**WORK TO BE COMPLETED**
The answer must be every line below that holds the word "Index".

___ RECORDS FOR THIS TASK

-- ==== Sys2Proof/Machine/State.lean ====
section
/-! DEFINITION. The machine's state as plain data (10_state.md R48), the reasons a step can stop, and the state after reset (R52). -/
namespace Sys2Proof.Machine

/-- R34: the run status. -/
inductive Status where
  | running | halted | faulted
  deriving DecidableEq, Repr

/-- R300: the machine's own fault kinds. -/
inductive FaultKind where
  /-- PLA, PLP, DEL, RTS, LOOP on an empty stack (R301). -/
  | stackUnderflow
  /-- The PC check before fetch (R302). -/
  | outOfRangeProgramCounter
  /-- An unknown word in strict mode (R293, R303). -/
  | unknownOpcode
  /-- Never raised: there is no division instruction (R307). -/
  | divisionByZero
  /-- TXS with a negative or too large size (R306). -/
  | stackSizeRange
  /-- A push on a full stack of finite capacity (R305). -/
  | stackOverflow
  deriving DecidableEq, Repr

/-- R35: the fault record; `opcode` is `none` when the fault is raised before fetch. -/
structure FaultRecord where
  kind   : FaultKind
  opcode : Option Opcode
  pc     : Word
  deriving DecidableEq, Repr

/-- The memory's listed cells, address and Word (20_memory.md R60): addresses strictly rising, no cell equal to what an unlisted address reads as (`Memory.wf`). -/
abbrev Memory := List (Nat × Word)

/-- R48: the complete state `(A, X, Y, PC, C, V, S, status, fault, unk_count)`, with the memory that is stepped with it, and the model's own `cfg`: the parameters of 00_scope.md R7, which nothing changes (log 1). -/
structure State where
  /-- The accumulator A (R20). -/
  a        : Word
  /-- Index register X (R21). -/
  x        : Word
  /-- Index register Y (R21). -/
  y        : Word
  /-- The program counter PC (R24). -/
  pc       : Word
  /-- The carry flag C (R28). -/
  c        : Bool
  /-- The overflow flag V (R29). -/
  v        : Bool
  /-- The operand stack S, its top last (R37). -/
  stack    : List Word
  /-- The run status (R34). -/
  status   : Status
  /-- The fault record (R35). -/
  fault    : Option FaultRecord
  /-- `unk_count` (R36). -/
  unkCount : Nat
  /-- The external memory (R60). -/
  mem      : Memory
  /-- The parameters (R7): configuration, not machine state (R48). -/
  cfg      : Config
  deriving DecidableEq, Repr

/-- The reasons a step can stop outside the machine's own terms. The machine's fatal faults are NOT here: the spec gives them a next state (60_exceptions.md R304). -/
inductive Fault where
  /-- Raised by `step` alone, when the state's parameters are outside the legal values of 00_scope.md R7, so that the spec describes no such machine. Safe: no claim is made about it. -/
  | illegalParameters
  deriving DecidableEq, Repr

/-- The reasons an instruction is refused. -/
inductive Refusal where
  /-- An instruction that has no meaning yet; no arm of `exec` uses it. Safe. -/
  | notModelled (mnemonic : String)
  deriving DecidableEq, Repr

/-- R52, R330, R332: the machine right after reset. Memory is 0 everywhere, so no cell is listed; the parameters have their defaults (R7). -/
def State.reset : State where
  a := 0
  x := 0
  y := 0
  pc := 0
  c := false
  v := false
  stack := []
  status := .running
  fault := none
  unkCount := 0
  mem := []
  cfg := Config.reference

end Sys2Proof.Machine
end

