-- ==== Sys2Proof/Machine/LoadStore.lean ====
section
/-! DEFINITION. Load and store instructions (40_load_store.md R100 to R105). -/
namespace Sys2Proof.Machine

/-- R100: `A <- MemRead(ea, 1)`. -/
def execLda (operand : Operand) (s : State) : Host.Outcome State Fault Refusal :=
  endInstr .lda s (.ok (s.setA (s.memRead (ea operand))))

/-- R101: `MemWrite(ea, 1, A)`. -/
def execSta (operand : Operand) (s : State) : Host.Outcome State Fault Refusal :=
  endInstr .sta s (.ok (s.memWrite (ea operand) s.a))

/-- R102: `X <- MemRead(ea, 1)`. -/
def execLdx (operand : Operand) (s : State) : Host.Outcome State Fault Refusal :=
  endInstr .ldx s (.ok (s.setX (s.memRead (ea operand))))

/-- R103: `Y <- MemRead(ea, 1)`. -/
def execLdy (operand : Operand) (s : State) : Host.Outcome State Fault Refusal :=
  endInstr .ldy s (.ok (s.setY (s.memRead (ea operand))))

/-- R104: `push(X)`; memory is not written. -/
def execStx (s : State) : Host.Outcome State Fault Refusal :=
  endInstr .stx s (s.push s.x)

/-- R105: `push(Y)`; memory is not written. -/
def execSty (s : State) : Host.Outcome State Fault Refusal :=
  endInstr .sty s (s.push s.y)

end Sys2Proof.Machine
end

______

**ANSWER TO THE EXERCISE**
  /-- Index register X (R21). -/
  /-- Index register Y (R21). -/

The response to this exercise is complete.